Research Project: SoyBase and the Legume Clade Database

Location: Corn Insects and Crop Genetics Research

2015 Annual Report

1a. Objectives (from AD-416):
Objective 1: Support stewardship of soybean and other major reference legume genetic, genomic, and phenotypic datasets. Sub-objective 1.A Develop and deploy infrastructure to support both the current reference soybean genome sequence, improved versions of that sequence, and new re-sequenced soybean genomes and haplotype data. Sub-objective 1.B Develop processes and tools to provide access to soybean gene model structural and functional annotations as these are revised over time. Sub-objective 1.C Provide standardized access to reference genome and affiliated sequences for the major crop and model legume species. Sub-objective 1.D Curate high-quality soybean datasets created by the community at large. These may include expression, mutant, phenotype, epigenetic, haplotype, small-RNA, QTL, and other data types.

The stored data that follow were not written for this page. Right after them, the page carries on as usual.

-- ==== Sys2Proof/Laws/Sdes.lean ====
section
/-! SUPPORT. SDES: the item and chunk loops read exactly the contents that R80, R81 and R138 lay out. -/

namespace Sys2Proof.Machine

/-- Every item is one that R81 lays out: not END, its text as long as its length says. -/
def OkItems (l : List SdesItem) : Prop := ∀ i ∈ l, i.type ≠ 0 ∧ i.text.length = i.length.toNat

/-- The first octet left before the stop. -/
theorem read_head {pkt o : List Octet} {stop p : Nat} {x : Octet} (h : (pkt.take stop).drop p = x :: o) :
    memRead1 pkt p = x ∧ p < stop ∧ p < pkt.length ∧ (pkt.take stop).drop (p+1) = o := by
  have hl := congrArg List.length h
  simp at hl
  have hp : p < (pkt.take stop).length := by simp; omega
  have h2 := drop_octetAt hp
  rw [h] at h2
  simp only [List.cons.injEq] at h2
  refine ⟨?_, by omega, by omega, h2.2.symm⟩
  rw [h2.1]
  unfold memRead1 octetAt
  rw [List.getElem?_take]
  rw [if_pos (by omega)]

/-- The octets in front of those left before the stop. -/
theorem read_front {pkt a b : List Octet} {stop p : Nat} (h : (pkt.take stop).drop p = a ++ b) :
   octets pkt p a.length = a ∧ (pkt.take stop).drop (p + a.length) = b ∧ (a ≠ [] → p + a.length ≤ stop) := by
  have hl := congrArg List.length h
  simp at hl
  refine ⟨?_, ?_, ?_⟩
  · unfold octets
    rw [List.drop_take] at h
    have := congrArg (List.take a.length) h
    rw [List.take_take, List.take_left] at this
    have hm : min a.length (stop - p) = a.length := by omega
    rw [hm] at this
    exact this
  · rw [← List.drop_drop, h, List.drop_left]
  · intro h
    have := List.length_pos_iff.mpr h
    omega

/-- The item loop reads the items that lie there (R135 to R137), up to the stop or up to the END item and its fill. -/
theorem decodeItems_complete (pkt : List Octet) (stop : Nat) (hs : stop ≤ pkt.length) (tail : List Octet) (q : Nat) :
   ∀ (items : List SdesItem) (acc : List SdesItem) (p fuel : Nat), OkItems items → items.length < fuel → p ≤ stop →
   (pkt.take stop).drop p = items.flatMap layoutItem ++ tail →
   ((tail = [] ∧ q = stop) ∨ (∃ fill rest, tail = 0 :: (fill ++ rest) ∧ fill.length < 4 ∧
      q = p + (items.flatMap layoutItem).length + 1 + fill.length ∧ q % 4 = 0)) →
   decodeItems pkt stop fuel p acc = .ok (acc ++ items, q) := by
  intro items
  induction items with
  | nil =>
    intro acc p fuel _ hf hp ho ht
    obtain ⟨fuel, rfl⟩ : ∃ k, fuel = k + 1 := ⟨fuel - 1, by simp at hf; omega⟩
    unfold decodeItems
    rcases ht with ⟨rfl, rfl⟩ | ⟨fill, rest, rfl, hfl, hq, hq4⟩
    · have := congrArg List.length ho
      simp at this
      rw [if_pos (by omega)]
      simp; omega
    · simp only [List.flatMap_nil, List.nil_append] at ho
      obtain ⟨h1, h2, h3, h4⟩ := read_head ho
      have hl := congrArg List.length h4
      simp at hl
      rw [if_neg (by omega), if_pos h1]
      unfold endItem
      have hr : roundup4 (p + 1) = q := by
        have := roundup4_spec (p+1)
        simp at hq
        omega
      simp only [hr]
      rw [if_neg (by simp at hq; omega)]
      simp
  | cons it items ih =>
    intro acc p fuel hok hf hp ho ht
    obtain ⟨fuel, rfl⟩ : ∃ k, fuel = k + 1 := ⟨fuel - 1, by simp at hf; omega⟩
    have hit := hok it (by simp)
    simp only [List.flatMap_cons, layoutItem, List.cons_append, List.append_assoc] at ho
    obtain ⟨h1, h2, h3, h4⟩ := read_head ho
    obtain ⟨g1, g2, g3, g4⟩ := read_head h4
    obtain ⟨k1, k2, k3⟩ := read_front g4
    have hle : p + 2 + it.text.length ≤ stop := by
      by_cases c : it.text = []
      · rw [c]; simp; omega
      · have := k3 c; omega
    unfold decodeItems
    rw [if_neg (by omega), h1, if_neg hit.1]
    unfold decodeItem
    rw [if_neg (by omega)]
    simp only [g1, h1, ← hit.2]
    rw [if_neg (by omega)]
    simp only
    rw [show p + 2 = p + 1 + 1 from rfl, k1]
    have := ih (acc ++ [{ type := it.type, length := it.length, text := it.text }]) (p + 1 + 1 + it.text.length) fuel
      (fun i hi => hok i (by simp [hi])) (by simp at hf; omega) (by omega) k2 ?_
    · rw [this]; simp
    · rcases ht with ht | ⟨fill, rest, a, b, c, d⟩
      · exact Or.inl ht
      · refine Or.inr ⟨fill, rest, a, b, ?_, d⟩
        rw [c]; simp [layoutItem]; omega

/-- What the item loop answers lies there. -/
theorem decodeItems_sound (pkt : List Octet) (stop : Nat) (hs : stop ≤ pkt.length) :
   ∀ (fuel p q : Nat) (acc items' : List SdesItem), p ≤ stop → decodeItems pkt stop fuel p acc = .ok (items', q) →
   ∃ items tail, items' = acc ++ items ∧ OkItems items ∧
    (pkt.take stop).drop p = items.flatMap layoutItem ++ tail ∧ q ≤ stop ∧
    ((tail = [] ∧ q = stop) ∨ (∃ fill, tail = 0 :: (fill ++ (pkt.take stop).drop q) ∧ fill.length < 4 ∧
      q = p + (items.flatMap layoutItem).length + 1 + fill.length ∧ q % 4 = 0)) := by
  intro fuel
  induction fuel with
  | zero => intro p q acc items' _ h; cases h
  | succ fuel ih =>
    intro p q acc items' hp h
    unfold decodeItems at h
    split at h
    · rename_i he
      cases h
      refine ⟨[], [], by simp, by simp [OkItems], ?_, hp, Or.inl ⟨rfl, he⟩⟩
      simp [he]
    · rename_i hne
      have hps : p < (pkt.take stop).length := by simp; omega
      have hd := drop_octetAt hps
      have hoct : octetAt (pkt.take stop) p = memRead1 pkt p := by
        unfold memRead1 octetAt; rw [List.getElem?_take, if_pos (by omega)]
      rw [hoct] at hd
      split at h
      · rename_i h0
        unfold endItem at h
        simp only at h
        split at h
        · cases h
        · rename_i q' he
          cases h
          split at he
          · cases he
          · rename_i hq
            cases he
            have hr := roundup4_spec (p + 1)
            refine ⟨[], 0 :: (pkt.take stop).drop (p+1), by simp, by simp [OkItems], by rw [hd, h0]; rfl, by omega,
              Or.inr ⟨octets (pkt.take stop) (p+1) (roundup4 (p+1) - (p+1)), ?_, ?_, ?_, hr.2.2⟩⟩
            · congr 1
              unfold octets
              have := List.take_append_drop (roundup4 (p+1) - (p+1)) ((pkt.take stop).drop (p+1))
              rw [List.drop_drop, show p + 1 + (roundup4 (p+1) - (p+1)) = roundup4 (p+1) by omega] at this
              exact this.symm
            · unfold octets; simp; omega
            · unfold octets; simp; omega
      · rename_i h0
        unfold decodeItem at h
        split at h
        · cases h
        · rename_i it q' he
          split at he
          · cases he
          · rename_i c1
            simp only at he
            split at he
            · cases he
            · rename_i c2
              cases he
              obtain ⟨items, tail, e1, e2, e3, e4, e5⟩ := ih _ _ _ _ (by omega) h
              have hps1 : p + 1 < (pkt.take stop).length := by simp; omega
              have hd1 := drop_octetAt hps1
              have hoct1 : octetAt (pkt.take stop) (p+1) = memRead1 pkt (p+1) := by
                unfold memRead1 octetAt; rw [List.getElem?_take, if_pos (by omega)]
              rw [hoct1] at hd1
              have hd2 : (pkt.take stop).drop (p + 1 + 1) = octets pkt (p+2) (memRead1 pkt (p+1)).toNat ++
                  (pkt.take stop).drop (p + 2 + (memRead1 pkt (p+1)).toNat) := by
                have := List.take_append_drop (memRead1 pkt (p+1)).toNat ((pkt.take stop).drop (p+2))
                rw [List.drop_drop] at this
                rw [show p + 1 + 1 = p + 2 from rfl, ← this]
                congr 1
                unfold octets
                rw [List.drop_take, List.take_take]
                congr 1; omega
              have htl : (octets pkt (p + 2) (memRead1 pkt (p+1)).toNat).length = (memRead1 pkt (p+1)).toNat := by
                unfold octets; simp; omega
              refine ⟨⟨memRead1 pkt p, memRead1 pkt (p + 1), octets pkt (p + 2) (memRead1 pkt (p+1)).toNat⟩ :: items,
                tail, by rw [e1]; simp, ?_, ?_, e4, ?_⟩
              · intro i hi
                rcases List.mem_cons.mp hi with rfl | hi
                · exact ⟨h0, htl⟩
                · exact e2 i hi
              · rw [hd, hd1, hd2, e3]; simp [layoutItem]
              · rcases e5 with e5 | ⟨fill, a, b, c, d⟩
                · exact Or.inl e5
                · refine Or.inr ⟨fill, a, b, ?_, d⟩
                  rw [c]; simp [layoutItem, htl]; omega

/-- An item has at least two octets. -/
theorem flatMap_layoutItem_length (items : List SdesItem) : 2 * items.length ≤ (items.flatMap layoutItem).length := by
  induction items with
  | nil => simp
  | cons a l ih => simp [layoutItem]; simp at ih; omega

/-- The chunk loop reads the chunks that lie there (R134). -/
theorem decodeChunks_complete (pkt : List Octet) (stop : Nat) (hs : stop ≤ pkt.length) :
  ∀ (chunks : List SdesChunk) (o : List Octet), SdesContent chunks o →
   ∀ p, p ≤ stop → p % 4 = 0 → (pkt.take stop).drop p = o →
   decodeChunks pkt stop chunks.length p = .ok (chunks, stop) := by
  intro chunks o hc
  induction hc with
  | none =>
    intro p hp _ ho
    have := congrArg List.length ho
    simp at this
    simp only [List.length_nil, decodeChunks]
    simp; omega
  | openChunk c hi =>
    intro p hp h4 ho
    have hlen := congrArg List.length ho
    simp at hlen
    obtain ⟨a1, a2, a3⟩ := read_front ho
    simp only [octetsOf4_length] at a1 a2 a3
    have hss : memRead4 pkt p = c.ssrc := by
      have e : pkt.drop p = octetsOf4 c.ssrc ++ pkt.drop (p+4) := by
        have := List.take_append_drop 4 (pkt.drop p)
        rw [List.drop_drop] at this
        rw [← this]; congr 1
      have := memRead4_append (pkt.take p) (pkt.drop p) 0
      rw [List.take_append_drop, List.length_take, Nat.min_eq_left (by omega), Nat.add_zero] at this
      rw [this, e]; exact memRead4_octetsOf4 _ _
    have hli := flatMap_layoutItem_length c.items
    rw [List.length_flatMap] at hli
    have := decodeItems_complete pkt stop hs [] stop c.items [] (p+4) (stop - (p+4) + 1) hi (by omega) (by omega)
      (by rw [a2]; simp) (Or.inl ⟨rfl, rfl⟩)
    simp only [List.length_singleton]
    unfold decodeChunks decodeChunk
    rw [if_neg (by omega), this]
    simp only [decodeChunks, hss]
    simp
  | ended c fill cs o hi hf ho ih =>
    intro p hp h4 hoo
    have hlen := congrArg List.length hoo
    simp at hlen
    obtain ⟨a1, a2, a3⟩ := read_front hoo
    simp only [octetsOf4_length] at a1 a2 a3
    have hss : memRead4 pkt p = c.ssrc := by
      have e : pkt.drop p = octetsOf4 c.ssrc ++ pkt.drop (p+4) := by
        have := List.take_append_drop 4 (pkt.drop p)
        rw [List.drop_drop] at this
        rw [← this]; congr 1
      have := memRead4_append (pkt.take p) (pkt.drop p) 0
      rw [List.take_append_drop, List.length_take, Nat.min_eq_left (by omega), Nat.add_zero] at this
      rw [this, e]; exact memRead4_octetsOf4 _ _
    have hli := flatMap_layoutItem_length c.items
    have hli2 := hli
    rw [List.length_flatMap] at hli2
    have := decodeItems_complete pkt stop hs (0 :: (fill ++ o))
      (p + 4 + (c.items.flatMap layoutItem).length + 1 + fill.length) c.items [] (p+4) (stop - (p+4) + 1) hi
      (by omega) (by omega) a2
      (Or.inr ⟨fill, o, rfl, hf.1, rfl, by omega⟩)
    simp only [List.length_cons]
    unfold decodeChunks decodeChunk
    rw [if_neg (by omega), this]
    simp only [hss, List.nil_append]
    obtain ⟨b1, b2, b3⟩ := read_front a2
    have b2' := read_head b2
    obtain ⟨d1, d2, d3⟩ := read_front b2'.2.2.2
    have hx : p + 4 + (c.items.flatMap layoutItem).length + 1 + fill.length ≤ stop := by
      rw [List.length_flatMap]; omega
    rw [ih (p + 4 + (c.items.flatMap layoutItem).length + 1 + fill.length) hx (by omega) d2]

/-- What the chunk loop answers lies there, and reaches the stop. -/
theorem decodeChunks_sound (pkt : List Octet) (stop : Nat) (hs : stop ≤ pkt.length) :
  ∀ (n p : Nat) (chunks : List SdesChunk), p ≤ stop → p % 4 = 0 → decodeChunks pkt stop n p = .ok (chunks, stop) →
   chunks.length = n ∧ SdesContent chunks ((pkt.take stop).drop p) := by
  intro n
  induction n with
  | zero =>
    intro p chunks hp _ h
    simp only [decodeChunks] at h
    simp at h
    obtain ⟨rfl, rfl⟩ := h
    refine ⟨rfl, ?_⟩
    rw [List.drop_of_length_le (by simp)]
    exact SdesContent.none
  | succ n ih =>
    intro p chunks hp h4 h
    unfold decodeChunks at h
    split at h
    · cases h
    · rename_i ch q hc
      split at h
      · cases h
      · rename_i cs q' hcs
        cases h
        unfold decodeChunk at hc
        split at hc
        · cases hc
        · rename_i c1
          split at hc
          · cases hc
          · rename_i items q2 hi
            cases hc
            obtain ⟨it, tail, e1, e2, e3, e4, e5⟩ := decodeItems_sound pkt stop hs _ _ _ _ _ (by omega) hi
            have d4 := drop_memRead4 (l := pkt.take stop) (o := p) (by simp; omega)
            have hm : memRead4 (pkt.take stop) p = memRead4 pkt p := by
              conv_rhs => rw [← List.take_append_drop stop pkt]
              rw [memRead4_append_left _ (by simp; omega)]
            rw [hm, e3] at d4
            simp only [List.nil_append] at e1
            subst e1
            rcases e5 with ⟨rfl, rfl⟩ | ⟨fill, rfl, b, c, d⟩
            · -- open: remaining chunks from stop
              cases n with
              | zero =>
                simp only [decodeChunks] at hcs
                simp at hcs
                subst hcs
                refine ⟨rfl, ?_⟩
                rw [d4, List.append_nil]
                exact SdesContent.openChunk { ssrc := memRead4 pkt p, items := items } e2
              | succ n =>
                exfalso
                unfold decodeChunks decodeChunk at hcs
                rw [if_pos (by omega)] at hcs
                cases hcs
            · obtain ⟨h1, h2⟩ := ih q cs e4 d hcs
              refine ⟨by simp [h1], ?_⟩
              rw [d4]
              exact SdesContent.ended { ssrc := memRead4 pkt p, items := items } fill cs _ e2 ⟨b, by simp only; omega⟩ h2

end Sys2Proof.Machine
end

Sub-objective 1.E Maintain infrastructure to enable acquisition, storage, and community access to major public data sets for various legume species. Objective 2: Cooperate with other database developers and plant researchers to develop gene and trait ontologies and open, standardized data exchange mechanisms to enhance database interoperability. Objective 3: Provide community support and research coordination services for the research and breeding communities for soybean and other legumes. Expand outreach activities through workshops, web-based tutorials, and other communications. Objective 4: Facilitate the use of genomic and genetic data, information, and tools for germplasm improvement, thus empowering ARS scientists and partners to use a new generation of computational tools and resources.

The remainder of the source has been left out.